Here is the scratch patch. I'll need to double check it tomorrow, but
it's already running fine in the dd+tar+sync test and get pretty good
performance numbers.

        # test-tar-dd.sh
        [...]
        246.62 1941.38
        1000+0 records in
        1000+0 records out
        1048576000 bytes (1.0 GB) copied, 11.4383 s, 91.7 MB/s
        dd if=/dev/zero of=/fs/zero bs=1M count=1000  0.00s user 2.57s system 22% cpu 11.499 total
        tar jxf /dev/shm/linux-2.6.38.3.tar.bz2  12.03s user 4.36s system 56% cpu 28.770 total
        286.04 2204.50
        elapsed: 263.23000000000025

Thanks,
Fengguang
---
Subject: writeback: make writeback_control.nr_to_write straight 
Date: Wed May 04 19:54:37 CST 2011

As suggested by Christoph:

Pass struct wb_writeback_work all the way down to writeback_sb_inodes(),
and initialize the struct writeback_control there.

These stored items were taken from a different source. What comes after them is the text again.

-- ==== Sys2Proof/Laws/HomeKeptOps.lean ====
section
/-! SUPPORT. `HomeKept` of the functions of the named operations, completions, stops, and reads and writes of the memories: one lemma per function. -/

set_option linter.unusedVariables false
set_option linter.unusedTactic false
set_option linter.unreachableTactic false

namespace Sys2Proof.Machine

theorem State.setHp_homeKept {z0 : State} (s : State) (p : Port) (h : HPort)
    (hK : HomeKept z0 s) : HomeKept z0 (State.setHp s p h) := by
  unfold State.setHp
  repeat' (first
    | with_reducible assumption
    | with_reducible refine HomeKept.ite (fun _ => ?_) (fun _ => ?_)
    | fail_if_no_progress ((with_reducible apply HomeKept.mk1) <;> (first | with_reducible assumption | with_reducible rfl | skip)))

theorem State.modHp_homeKept {z0 : State} (s : State) (p : Port) (f : HPort → HPort)
    (hK : HomeKept z0 s) : HomeKept z0 (State.modHp s p f) := by
  unfold State.modHp
  repeat' (first
    | with_reducible assumption
    | with_reducible apply State.setHp_homeKept)

theorem State.setSl_homeKept {z0 : State} (s : State) (i : SliceNo) (x : Slice)
    (hK : HomeKept z0 s) : HomeKept z0 (State.setSl s i x) := by
  unfold State.setSl
  repeat' (first
    | with_reducible assumption
    | with_reducible refine HomeKept.ite (fun _ => ?_) (fun _ => ?_)
    | fail_if_no_progress ((with_reducible apply HomeKept.mk1) <;> (first | with_reducible assumption | with_reducible rfl | skip)))

theorem State.modSl_homeKept {z0 : State} (s : State) (i : SliceNo) (f : Slice → Slice)
    (hK : HomeKept z0 s) : HomeKept z0 (State.modSl s i f) := by
  unfold State.modSl
  repeat' (first
    | with_reducible assumption
    | with_reducible apply State.setSl_homeKept)

theorem State.setFp_homeKept {z0 : State} (s : State) (f : FPortNo) (x : FPort)
    (hK : HomeKept z0 s) : HomeKept z0 (State.setFp s f x) := by
  unfold State.setFp
  repeat' (first
    | with_reducible assumption
    | with_reducible refine HomeKept.ite (fun _ => ?_) (fun _ => ?_)
    | fail_if_no_progress ((with_reducible apply HomeKept.mk1) <;> (first | with_reducible assumption | with_reducible rfl | skip)))

theorem State.modFp_homeKept {z0 : State} (s : State) (f : FPortNo) (g : FPort → FPort)
    (hK : HomeKept z0 s) : HomeKept z0 (State.modFp s f g) := by
  unfold State.modFp
  repeat' (first
    | with_reducible assumption
    | with_reducible apply State.setFp_homeKept)

theorem State.setMb_homeKept {z0 : State} (s : State) (p : Port) (x : Mbx)
    (hK : HomeKept z0 s) : HomeKept z0 (State.setMb s p x) := by
  unfold State.setMb
  repeat' (first
    | with_reducible assumption
    | with_reducible refine HomeKept.ite (fun _ => ?_) (fun _ => ?_)
    | fail_if_no_progress ((with_reducible apply HomeKept.mk1) <;> (first | with_reducible assumption | with_reducible rfl | skip)))

theorem State.modMb_homeKept {z0 : State} (s : State) (p : Port) (f : Mbx → Mbx)
    (hK : HomeKept z0 s) : HomeKept z0 (State.modMb s p f) := by
  unfold State.modMb
  repeat' (first
    | with_reducible assumption
    | with_reducible apply State.setMb_homeKept)

theorem State.setEq_homeKept {z0 : State} (s : State) (p : Port) (x : Evq)
    (hK : HomeKept z0 s) : HomeKept z0 (State.setEq s p x) := by
  unfold State.setEq
  repeat' (first
    | with_reducible assumption
    | with_reducible refine HomeKept.ite (fun _ => ?_) (fun _ => ?_)
    | fail_if_no_progress ((with_reducible apply HomeKept.mk1) <;> (first | with_reducible assumption | with_reducible rfl | skip)))

theorem State.modFabric_homeKept {z0 : State} (s : State) (f : Fabric → Fabric)
    (hK : HomeKept z0 s) : HomeKept z0 (State.modFabric s f) := by
  unfold State.modFabric
  repeat' (first
    | with_reducible assumption
    | with_reducible refine HomeKept.ite (fun _ => ?_) (fun _ => ?_)
    | fail_if_no_progress ((with_reducible apply HomeKept.mk1) <;> (first | with_reducible assumption | with_reducible rfl | skip)))

theorem State.emit_homeKept {z0 : State} (s : State) (o : Out)
    (hK : HomeKept z0 s) : HomeKept z0 (State.emit s o) := by
  unfold State.emit
  repeat' (first
    | with_reducible assumption
    | with_reducible refine HomeKept.ite (fun _ => ?_) (fun _ => ?_)
    | fail_if_no_progress ((with_reducible apply HomeKept.mk1) <;> (first | with_reducible assumption | with_reducible rfl | skip)))

theorem State.tick1_homeKept {z0 : State} (s : State)
    (hK : HomeKept z0 s) : HomeKept z0 (State.tick1 s) := by
  unfold State.tick1
  repeat' (first
    | with_reducible assumption
    | with_reducible refine HomeKept.ite (fun _ => ?_) (fun _ => ?_)
    | fail_if_no_progress ((with_reducible apply HomeKept.mk1) <;> (first | with_reducible assumption | with_reducible rfl | skip)))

struct writeback_control is basically designed to control writeback of a
single file, but we keep abuse it for writing multiple files in
writeback_sb_inodes() and its callers.

It immediately clean things up, e.g. suddenly wbc.nr_to_write vs
work->nr_pages starts to make sense, and instead of saving and restoring
pages_skipped in writeback_sb_inodes it can always start with a clean
zero value.

It also makes a neat IO pattern change: large dirty files are now
written in the full 4MB writeback chunk size, rather than whatever
remained quota in wbc->nr_to_write.

change set:
- move writeback_control from wb_writeback() down to writeback_sb_inodes()
- change return value of writeback_sb_inodes()/__writeback_inodes_wb()
  to enum writeback_progress
- move MAX_WRITEBACK_PAGES and wb_writeback_work definitions to writeback.h
- add wb_writeback_work.older_than_this
- remove writeback_control.inodes_cleaned
- remove wbc_writeback_* trace events for now

CC: Christoph Hellwig <hch@xxxxxxxxxxxxx>
Signed-off-by: Wu Fengguang <fengguang.wu@xxxxxxxxx>
---
 fs/fs-writeback.c         |  187 +++++++++++++++---------------------
 include/linux/writeback.h |   29 +++++
 mm/backing-dev.c          |    6 -
 mm/page-writeback.c       |   11 --
 4 files changed, 116 insertions(+), 117 deletions(-)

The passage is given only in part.